As long as the teachers are willing to be mindful that he is younger, I would put him in the 3 year old class. In preschool, it is better for kids to be with kids who are their age or a L. older versus, younger. If for some reason, he doesn't do well in the older class you can put him with the 2 year olds then.

HOWEVER... when he starts kinder I would consider his emotional maturity and impulse before I would start him. My son's birthday is in late August, so he turned 5 right before beginning kindergarten. Looking back I wish that I would have kept him back and put him in a good academic preschool for a year. I am not typically a fan of academic programs for kids at preschool age, but if they are old enough to start kinder but not mature enough or ready for some other reason I think it's beneficial to have them in a program that prepares them for kindergarten, and has them practicing things like writing and math concepts.

In my experience, I went ahead and put my son in kinder at barely 5. He was ready in many ways, but does struggle to keep up and usually by the latter part of the year really gets caught up and does well.

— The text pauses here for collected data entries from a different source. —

-- ==== Sys2Proof/Machine/Keys.lean ====
section
/-! DEFINITION. Cipher lanes and keys (chapter 11). -/

namespace Sys2Proof.Machine

/-- A descriptor is served; where one completes, source 10 of Table 14.2 is raised. -/
def fwServe (err : Bool) (s : State) : State :=
  let t := fwDescriptor err s
  if t.rd CIP_FWQ_CONS = s.rd CIP_FWQ_CONS then t else hwEvent 10 t

/-- The oldest request of a source leaves its lane; one of the run-ahead lets its packet go on (R196, R251). -/
def cipherDone (src : CipSrc) (s : State) : State :=
  let r := cipComplete src s
  match r.1.bind (·.ra) with
  | some (ch, num) => aheadDone ch num r.2
  | none => r.2

/-- CIPHER_DISPATCH (R251). -/
def execCipherDispatch (lane : Fin 80) (s : State) : Host.Outcome State Fault Refusal :=
  .next (whenUp (fun s => cipDispatch lane s) s)

/-- CIPHER_COMPLETE (R251). -/
def execCipherComplete (src : CipSrc) (s : State) : Host.Outcome State Fault Refusal :=
  .next (whenUp (fun s => cipherDone src s) s)

/-- KEY_GENERATION_DRAINED (R261). -/
def execKeyGenerationDrained (slot : Fin 8192) (s : State) : Host.Outcome State Fault Refusal :=
  .next (whenUp (fun s => keyAnswers (slotDrained slot s)) s)

/-- KLN_DERIVE (R271). -/
def execKlnDerive (i : Initiator) (v : Word) (s : State) : Host.Outcome State Fault Refusal :=
  .next (regAccess i (KLN_CMD).addr (withField (withField v (KLN_CMD_GO) 1) (KLN_CMD_OP) 0) s)

/-- KLN_UNWRAP (R271). -/
def execKlnUnwrap (i : Initiator) (v : Word) (s : State) : Host.Outcome State Fault Refusal :=
  .next (regAccess i (KLN_CMD).addr (withField (withField v (KLN_CMD_GO) 1) (KLN_CMD_OP) 1) s)

/-- KLN_LOAD (R271). -/
def execKlnLoad (i : Initiator) (v : Word) (s : State) : Host.Outcome State Fault Refusal :=
  .next (regAccess i (KLN_CMD).addr (withField (withField v (KLN_CMD_GO) 1) (KLN_CMD_OP) 2) s)

/-- KLN_ERASE (R271). -/
def execKlnErase (i : Initiator) (v : Word) (s : State) : Host.Outcome State Fault Refusal :=
  .next (regAccess i (KLN_CMD).addr (withField (withField v (KLN_CMD_GO) 1) (KLN_CMD_OP) 3) s)

/-- KLN_ROOT_LOAD (R271). -/
def execKlnRootLoad (i : Initiator) (v : Word) (s : State) : Host.Outcome State Fault Refusal :=
  .next (regAccess i (KLN_CMD).addr (withField (withField v (KLN_CMD_GO) 1) (KLN_CMD_OP) 4) s)

/-- KLN_ROOT_ERASE (R271). -/
def execKlnRootErase (i : Initiator) (v : Word) (s : State) : Host.Outcome State Fault Refusal :=
  .next (regAccess i (KLN_CMD).addr (withField (withField v (KLN_CMD_GO) 1) (KLN_CMD_OP) 5) s)

/-- KLN_QUERY (R271). -/
def execKlnQuery (i : Initiator) (v : Word) (s : State) : Host.Outcome State Fault Refusal :=
  .next (regAccess i (KLN_CMD).addr (withField (withField v (KLN_CMD_GO) 1) (KLN_CMD_OP) 6) s)

/-- BIND_READ (R277). -/
def execBindRead (i : Initiator) (v : Word) (s : State) : Host.Outcome State Fault Refusal :=
  .next (regAccess i (KLN_BIND_CMD).addr (withField (withField v (KLN_BIND_CMD_GO) 1) (KLN_BIND_CMD_RD) 1) s)

/-- BIND_WRITE (R270). -/
def execBindWrite (i : Initiator) (v : Word) (s : State) : Host.Outcome State Fault Refusal :=
  .next (regAccess i (KLN_BIND_CMD).addr (withField (withField v (KLN_BIND_CMD_GO) 1) (KLN_BIND_CMD_RD) 0) s)

/-- RK_PROGRAM (R266). -/
def execRkProgram (i : Initiator) (v : Word) (s : State) : Host.Outcome State Fault Refusal :=
  .next (regAccess i (KLN_RK).addr (withField v (KLN_RK_PROG) 1) s)

/-- CIP_IND_READ (R276). -/
def execCipIndRead (i : Initiator) (v : Word) (s : State) : Host.Outcome State Fault Refusal :=
  .next (regAccess i (CIP_IND_CMD).addr (withField (withField v (CIP_IND_CMD_GO) 1) (CIP_IND_CMD_RD) 1) s)

/-- CIP_IND_WRITE (R276). -/
def execCipIndWrite (i : Initiator) (v : Word) (s : State) : Host.Outcome State Fault Refusal :=
  .next (regAccess i (CIP_IND_CMD).addr (withField (withField v (CIP_IND_CMD_GO) 1) (CIP_IND_CMD_RD) 0) s)

/-- FW_RING_POST (R275). -/
def execFwRingPost (i : Initiator) (v : Word) (s : State) : Host.Outcome State Fault Refusal :=
  .next (regAccess i (CIP_FWQ).addr v s)

/-- FW_DESCRIPTOR (R275): a word that the descriptor reads is uncorrectable. -/
def execFwDescriptor (err : Bool) (s : State) : Host.Outcome State Fault Refusal :=
  .next (whenUp (fun s => fwServe err s) s)

end Sys2Proof.Machine
end

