-- ==== Sys2Proof/Machine/Time.lean ====
section
/-! DEFINITION. Time and synchronisation (chapter 13). -/

namespace Sys2Proof.Machine


/-- SECOND_BOUNDARY (R295). -/
def execSecondBoundary (s : State) : Host.Outcome State Fault Refusal :=
  .next (whenUp (fun s => nextSecond s) s)

/-- PPS_OUT_FALL (R313). -/
def execPpsOutFall (s : State) : Host.Outcome State Fault Refusal :=
  .next (whenUp (fun s => ppsFall s) s)

/-- TOD_OUT_SEND (R315). -/
def execTodOutSend (s : State) : Host.Outcome State Fault Refusal :=
  .next (whenUp (fun s => todSend s) s)

/-- TOD_IN_MESSAGE (R315). -/
def execTodInMessage (m : Bytes) (s : State) : Host.Outcome State Fault Refusal :=
  .next (whenRuns blkTIM (fun s => todIn m s) s)

/-- TIME_LOAD (R296). -/
def execTimeLoad (i : Initiator) (v : Word) (s : State) : Host.Outcome State Fault Refusal :=
  .next (regAccess i (TIM_CTL).addr (withField v (TIM_CTL_LOAD) 1) s)

/-- TIME_STEP (R296). -/
def execTimeStep (i : Initiator) (v : Word) (s : State) : Host.Outcome State Fault Refusal :=
  .next (regAccess i (TIM_CTL).addr (withField v (TIM_CTL_STEP) 1) s)

/-- TOD_READ_LATCH (R296). -/
def execTodReadLatch (i : Initiator) (s : State) : Host.Outcome State Fault Refusal :=
  .next (busFetch i .word TIM_TOD_S.addr s)

/-- TPLL_HOLDOVER (R297). -/
def execTpllHoldover (s : State) : Host.Outcome State Fault Refusal :=
  .next (whenUp (fun s => tpllHoldover s) s)

/-- TPLL_HOLDOVER_EXIT (R297). -/
def execTpllHoldoverExit (s : State) : Host.Outcome State Fault Refusal :=
  .next (whenUp (fun s => tpllExit s) s)

/-- TIME_SAMPLE_WRITE (R306). -/
def execTimeSampleWrite (i : Initiator) (v : Word) (s : State) : Host.Outcome State Fault Refusal :=
  .next (regAccess i (TIM_SAMPLE).addr v s)

/-- PPS_IN_EDGE (R314). -/
def execPpsInEdge (s : State) : Host.Outcome State Fault Refusal :=
  .next (whenRuns blkTIM (fun s => ppsEdge s) s)

/-- PPS_IN_TOD_WAIT_EXPIRY (R314). -/
def execPpsInTodWaitExpiry (s : State) : Host.Outcome State Fault Refusal :=
  .next (whenUp (fun s => ppsWaitEnds s) s)

/-- PPS_IN_SOURCE_LOST (R304). -/
def execPpsInSourceLost (s : State) : Host.Outcome State Fault Refusal :=
  .next (whenUp (fun s => if timSource s = 2 then servoHold s else s) s)

/-- SERVO_SAMPLE_TIMEOUT (R304). -/
def execServoSampleTimeout (s : State) : Host.Outcome State Fault Refusal :=
  .next (whenUp (fun s => sampleTimeout s) s)

/-- SERVO_HOLDOVER_EXPIRY (R304). -/
def execServoHoldoverExpiry (s : State) : Host.Outcome State Fault Refusal :=
  .next (whenUp (fun s => holdoverEnds s) s)

/-- TSQ_POP (R312). -/
def execTsqPop (i : Initiator) (p : LPort) (v : Word) (s : State) : Host.Outcome State Fault Refusal :=
  .next (regAccess i (TIM_TSQ_CTL p).addr (withField v (TIM_TSQ_CTL_POP p) 1) s)

/-- TSQ_LOG_CLEAR (R312). -/
def execTsqLogClear (i : Initiator) (p : LPort) (v : Word) (s : State) : Host.Outcome State Fault Refusal :=
  .next (regAccess i (TIM_TSQ_CTL p).addr (withField v (TIM_TSQ_CTL_LOG_CLR p) 1) s)

end Sys2Proof.Machine
end

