-- ==== Sys2Proof/Machine/Core.lean ====
section
/-! DEFINITION. The machine as the host runs it. -/

def Sys2Proof.core : Host.Core := { State := Sys2Proof.Machine.State, Fault := Sys2Proof.Machine.Fault, Refusal := Sys2Proof.Machine.Refusal, step := Sys2Proof.Machine.step, reset := Sys2Proof.Machine.State.reset }
end

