-- ==== Sys2Proof/Certificates/Slice0/Obligations.lean ====
section
/-! DEFINITION. The statements for the provers: what each command does, what it leaves alone, and what every step keeps. -/

namespace Sys2Proof.Spec
open Sys2Proof.Machine

/-- A command completes, and the state it leaves is so. -/
def Gives (c : Instr) (s : State) (P : State → Prop) : Prop := ∃ t, exec c s = .next t ∧ P t

/-- The initiator can make the write of a register, and nothing refuses it. -/
abbrev Accepted (i : Initiator) (a : Nat) (v : Word) (s : State) : Prop :=
  canAccess s i a = true ∧ accessRefused i .word true a v s = false

/-- The value that a written word holds for a field. -/
def inField (v : Word) (r : RF) : Nat := fieldOf v r.lo r.w

/-- Of two states the first differs from the second in no register outside a list, and in nothing else. -/
def OnlyRegs (as : List Nat) (s t : State) : Prop := t = { s with regs := t.regs } ∧ ∀ a, a ∉ as → t.reg a = s.reg a

end Sys2Proof.Spec

open Sys2Proof Sys2Proof.Machine Sys2Proof.Spec

/-- A step with a command in front of the queue runs that command with the queue's rest. (INDEX.md) -/
def Obligations.StepRunsFrontCommand : Prop :=
  ∀ (c : Instr) (rest : List Instr) (s : State), step { s with pending := c :: rest } = exec c { s with pending := rest }

/-- On an empty queue a device that is up counts one cycle of its time clock, and one that is not up does nothing.
That an empty queue is one cycle of the time clock is the model's choice, log entry 1; what a cycle adds, and the
carry into the seconds, are R295's. (13_time.md R295) -/
def Obligations.EmptyQueueCounts : Prop :=
  ∀ s : State, s.pending = [] → ∃ t, step s = .next t ∧ t.pending = [] ∧
    (isUp s = false → t = s) ∧
    (isUp s = true → t.ticks = s.ticks + 1 ∧
      (s.tod.f + (2 ^ 49 + timRate s * 2 ^ 9).toNat < secF →
        t.tod = ⟨s.tod.s, s.tod.f + (2 ^ 49 + timRate s * 2 ^ 9).toNat⟩ ∧
          Frame [.regs, .ticks, .tod, .ube, .chp, .tim, .cas] s t ∧ RegFrame [blkCHP, blkLPH] s t) ∧
      (secF ≤ s.tod.f + (2 ^ 49 + timRate s * 2 ^ 9).toNat →
        t.tod = ⟨(s.tod.s + 1) % 2 ^ 48, s.tod.f + (2 ^ 49 + timRate s * 2 ^ 9).toNat - secF⟩))

/-- Every command completes in every state, and no command touches the queue. (INDEX.md, 02_start_and_configuration.md
R37, 20_register_index.md R414) -/
def Obligations.EveryCommandCompletes : Prop :=
  ∀ (c : Instr) (s : State), ∃ t, exec c s = .next t ∧ t.pending = s.pending

/-- The state after reset is sound, up in no part, and waits for its reset to be released. The queue is the model's
own; that reset starts with VR_EN high and the supplies up is the model's choice (see the log entries on State.reset).
(19_package_and_electrical.md R406, 19_package_and_electrical.md R410, 13_time.md R295) -/
def Obligations.ResetStateIsSound : Prop :=
  Machine.Inv State.reset ∧ State.reset.pending = [] ∧ State.reset.mem = [] ∧ State.reset.ecc = [] ∧ State.reset.cfg.boot = .inReset ∧ isUp State.reset = false ∧
    (∀ a, State.reset.reg a = regReset a) ∧ State.reset.tod = ⟨0, 0⟩ ∧ State.reset.kln.slots = [] ∧
    ∀ n, (State.reset.frec n).valid = false

/-- Every step keeps the invariant: one form of every map, and a time counter below its range. (13_time.md R295,
20_register_index.md R411, 20_register_index.md R412) -/
def Obligations.StepKeepsInvariant : Prop :=
  ∀ s t : State, Machine.Inv s → step s = .next t → Machine.Inv t
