-- ==== Sys2Proof/Laws/State.lean ====
section
/-! SUPPORT. What each update of the state leaves alone: one lemma for each part of the state and each way to write a
register, a shadow value, a byte; and for each table that the value written is read back and no register changes. -/

namespace Sys2Proof.Machine

/-- An equation by definition, as a rewrite that the kernel does not check again by unfolding. -/
theorem by_refl {α : Type} {a b : α} (h : a = b) : a = b := h
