theorem kept_countFlow {cid : Nat} {len : Nat} {s : State} (h_s : Kept kb kl bl ko s) (h_p_regs : Part.regs ∈ kl := by assumption) (h_p_mem : Part.mem ∈ kl := by assumption) (h_p_ecc : Part.ecc ∈ kl := by assumption) (h_p_free : Part.free ∈ kl := by assumption) (h_p_flt : Part.flt ∈ kl := by assumption) (h_p_flw : Part.flw ∈ kl := by assumption) (h_b_FLT : blkFLT ∈ bl := by assumption) :
    Kept kb kl bl ko (countFlow cid len s) := by
  unfold countFlow
  with_reducible repeat' first
    | assumption
    | (intro sx; refine (have hsx : Kept kb kl bl ko sx := ?_; ?_); on_goal 2 => (try clear_value sx))
    | (intro sx; try clear_value sx)
    | lift_lets
    | apply kept_touchWay
    | apply kept_st_setDelta
    | apply kept_flushDelta
    | apply kept_ite
    | refine Kept.of_mk ?_
    | split

theorem kept_counterValue {cid : Nat} {s : State} (h_s : Kept kb kl bl ko s) (h_p_regs : Part.regs ∈ kl := by assumption) (h_p_mem : Part.mem ∈ kl := by assumption) (h_p_ecc : Part.ecc ∈ kl := by assumption) (h_p_free : Part.free ∈ kl := by assumption) (h_p_flt : Part.flt ∈ kl := by assumption) (h_b_FLT : blkFLT ∈ bl := by assumption) :
    Kept kb kl bl ko (counterValue cid s).2.2 := by
  unfold counterValue
  with_reducible repeat' first
    | assumption
    | (intro sx; refine (have hsx : Kept kb kl bl ko sx := ?_; ?_); on_goal 2 => (try clear_value sx))
    | (intro sx; refine (have hsx : Kept kb kl bl ko sx.2 := ?_; ?_); on_goal 2 => (try clear_value sx))
    | (intro sx; try clear_value sx)
    | lift_lets
    | apply kept_counterWord
    | refine Kept.of_mk ?_

theorem kept_zeroCounter {cid : Nat} {s : State} (h_s : Kept kb kl bl ko s) (h_p_regs : Part.regs ∈ kl := by assumption) (h_p_mem : Part.mem ∈ kl := by assumption) (h_p_ecc : Part.ecc ∈ kl := by assumption) (h_p_flt : Part.flt ∈ kl := by assumption) (h_p_flw : Part.flw ∈ kl := by assumption) (h_b_FLT : blkFLT ∈ bl := by assumption) :
    Kept kb kl bl ko (zeroCounter cid s) := by
  unfold zeroCounter
  with_reducible repeat' first
    | assumption
    | (intro sx; refine (have hsx : Kept kb kl bl ko sx := ?_; ?_); on_goal 2 => (try clear_value sx))
    | (intro sx; try clear_value sx)
    | lift_lets
    | apply kept_st_setDelta
    | apply kept_devWrite
    | refine Kept.of_mk ?_

theorem kept_makeMoves {l : List (Nat × Nat)} {s : State} (h_s : Kept kb kl bl ko s) (h_p_flw : Part.flw ∈ kl := by assumption) :
    Kept kb kl bl ko (makeMoves l s) := by
  unfold makeMoves
  with_reducible repeat' first
    | assumption
    | (intro sx; refine (have hsx : Kept kb kl bl ko sx := ?_; ?_); on_goal 2 => (try clear_value sx))
    | (intro sx; try clear_value sx)
    | lift_lets
    | apply kept_st_setFlowAt
    | apply kept_ite
    | (apply kept_foldl; intro sy xy hy)
    | (apply kept_foldl2; intro sy xy hy)
    | (apply kept_foldl1; intro sy xy hy)
    | refine Kept.of_mk ?_
    | split

theorem kept_showFlw {s : State} (h_s : Kept kb kl bl ko s) (h_p_regs : Part.regs ∈ kl := by assumption) (h_b_FLW : blkFLW ∈ bl := by assumption) :
    Kept kb kl bl ko (showFlw s) := by
  unfold showFlw
  with_reducible repeat' first
    | assumption
    | (refine mem_guard ?_; with_unfolding_all (first | assumption | exact (by assumption : ∀ n, n ∈ bl) _ | exact blk_n (by decide) (by decide) (by assumption) | exact blk_un (by decide) (by decide) (by decide) (by assumption)))
    | (intro sx; refine (have hsx : Kept kb kl bl ko sx := ?_; ?_); on_goal 2 => (try clear_value sx))
    | (intro sx; try clear_value sx)
    | lift_lets
    | apply kept_st_wr
    | refine Kept.of_mk ?_

theorem kept_takeCidx {s : State} (h_s : Kept kb kl bl ko s) (h_p_free : Part.free ∈ kl := by assumption) :
    Kept kb kl bl ko (takeCidx s).2 := by
  unfold takeCidx
  with_reducible repeat' first
    | assumption
    | (intro sx; refine (have hsx : Kept kb kl bl ko sx := ?_; ?_); on_goal 2 => (try clear_value sx))
    | (intro sx; refine (have hsx : Kept kb kl bl ko sx.2 := ?_; ?_); on_goal 2 => (try clear_value sx))
    | (intro sx; try clear_value sx)
    | lift_lets
    | apply kept_draw
    | refine Kept.of_mk ?_

theorem kept_flowFill {p : InsPlan} {x now : Nat} {c : Option Nat × State} (hc : Kept kb kl bl ko c.2) (h_p_regs : Part.regs ∈ kl := by assumption) (h_p_free : Part.free ∈ kl := by assumption) (h_p_flw : Part.flw ∈ kl := by assumption) (h_b_FLW : blkFLW ∈ bl := by assumption) : Kept kb kl bl ko (flowFill p x now c).2 := by
  unfold flowFill
  split
  · exact kept_st_inc hc
  · exact kept_showFlw (kept_st_setFlowAt hc)

theorem kept_flowPlace {p : InsPlan} {s : State} (h_s : Kept kb kl bl ko s) (h_p_regs : Part.regs ∈ kl := by assumption) (h_p_free : Part.free ∈ kl := by assumption) (h_p_flw : Part.flw ∈ kl := by assumption) (h_b_FLW : blkFLW ∈ bl := by assumption) : Kept kb kl bl ko (flowPlace p s).2 := by
  unfold flowPlace
  dsimp only
  have hm : Kept kb kl bl ko (makeMoves p.moves s) := kept_makeMoves h_s
  have h2 : Kept kb kl bl ko (if p.place.isNone = true then (makeMoves p.moves s).draw.2 else makeMoves p.moves s) :=
    kept_ite (kept_draw hm) hm
  split
  · exact kept_st_inc h2
  · exact kept_flowFill (kept_takeCidx h2)

theorem kept_flowDelete {p : Nat} {aged : Bool} {s : State} (h_s : Kept kb kl bl ko s) (h_p_regs : Part.regs ∈ kl := by assumption) (h_p_flw : Part.flw ∈ kl := by assumption) (h_b_FLW : blkFLW ∈ bl := by assumption) :
    Kept kb kl bl ko (flowDelete p aged s) := by
  unfold flowDelete
  with_reducible repeat' first
    | assumption
    | (intro sx; refine (have hsx : Kept kb kl bl ko sx := ?_; ?_); on_goal 2 => (try clear_value sx))
    | (intro sx; try clear_value sx)
    | lift_lets
    | apply kept_showFlw
    | apply kept_st_setFlowAt
    | apply kept_ite
    | refine Kept.of_mk ?_
    | split

theorem kept_learnRequest {r : LearnReq} {s : State} (h_s : Kept kb kl bl ko s) (h_p_regs : Part.regs ∈ kl := by assumption) (h_p_flw : Part.flw ∈ kl := by assumption) (h_b_FLW : blkFLW ∈ bl := by assumption) :
    Kept kb kl bl ko (learnRequest r s).1 := by
  unfold learnRequest
  with_reducible repeat' first
    | assumption
    | (refine mem_guard ?_; with_unfolding_all (first | assumption | exact (by assumption : ∀ n, n ∈ bl) _ | exact blk_n (by decide) (by decide) (by assumption) | exact blk_un (by decide) (by decide) (by decide) (by assumption) | exact blk_ite (by assumption) (by assumption) | exact blk_ite (by exact blk_n (by decide) (by decide) (by assumption)) (by exact blk_n (by decide) (by decide) (by assumption))))
    | (intro sx; refine (have hsx : Kept kb kl bl ko sx := ?_; ?_); on_goal 2 => (try clear_value sx))
    | (intro sx; try clear_value sx)
    | lift_lets
    | apply kept_showFlw
    | apply kept_st_setLearnFilter
    | apply kept_st_inc
    | apply kept_ite
    | apply kept_ite1
    | apply kept_ite2
    | apply kept_ite21
    | apply kept_ite22
    | split
    | dsimp only [sx]
    | refine Kept.of_mk ?_

theorem kept_showFlow {p : Nat} {s : State} (h_s : Kept kb kl bl ko s) (h_p_regs : Part.regs ∈ kl := by assumption) (h_b_FLW : blkFLW ∈ bl := by assumption) :
    Kept kb kl bl ko (showFlow p s) := by
  unfold showFlow
  with_reducible repeat' first
    | assumption
    | (refine mem_guard ?_; with_unfolding_all (first | assumption | exact (by assumption : ∀ n, n ∈ bl) _ | exact blk_n (by decide) (by decide) (by assumption) | exact blk_un (by decide) (by decide) (by decide) (by assumption)))
    | (intro sx; refine (have hsx : Kept kb kl bl ko sx := ?_; ?_); on_goal 2 => (try clear_value sx))
    | (intro sx; try clear_value sx)
    | lift_lets
    | apply kept_st_wr
    | apply kept_setReg
    | (apply kept_foldl; intro sy xy hy)
    | (apply kept_foldl2; intro sy xy hy)
    | (apply kept_foldl1; intro sy xy hy)
    | refine Kept.of_mk ?_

Our job is to keep those skills strong in the summer so he doesn't start the next grade being behind. It's a though thing to do in the summer because there isn't the structure of school. He also tend to have a difficult time with teachers who don't understand boys and have a high expectation for behavior. They forget that he is younger (or don't care) and I have to be a stronger advocate for him so they understand what he needs. Otherwise he is frustrated and the teacher is too. These are all battles I didn't have to fight with my daughter who is a January baby (therefore one of the older ones in her class). The only advantage my son has is that he's a second child.

Good luck... follow you gut, mama. You know your son better than anyone~ even the "professionals" and you sometimes have to push for what you know is best for him, despite what other people say.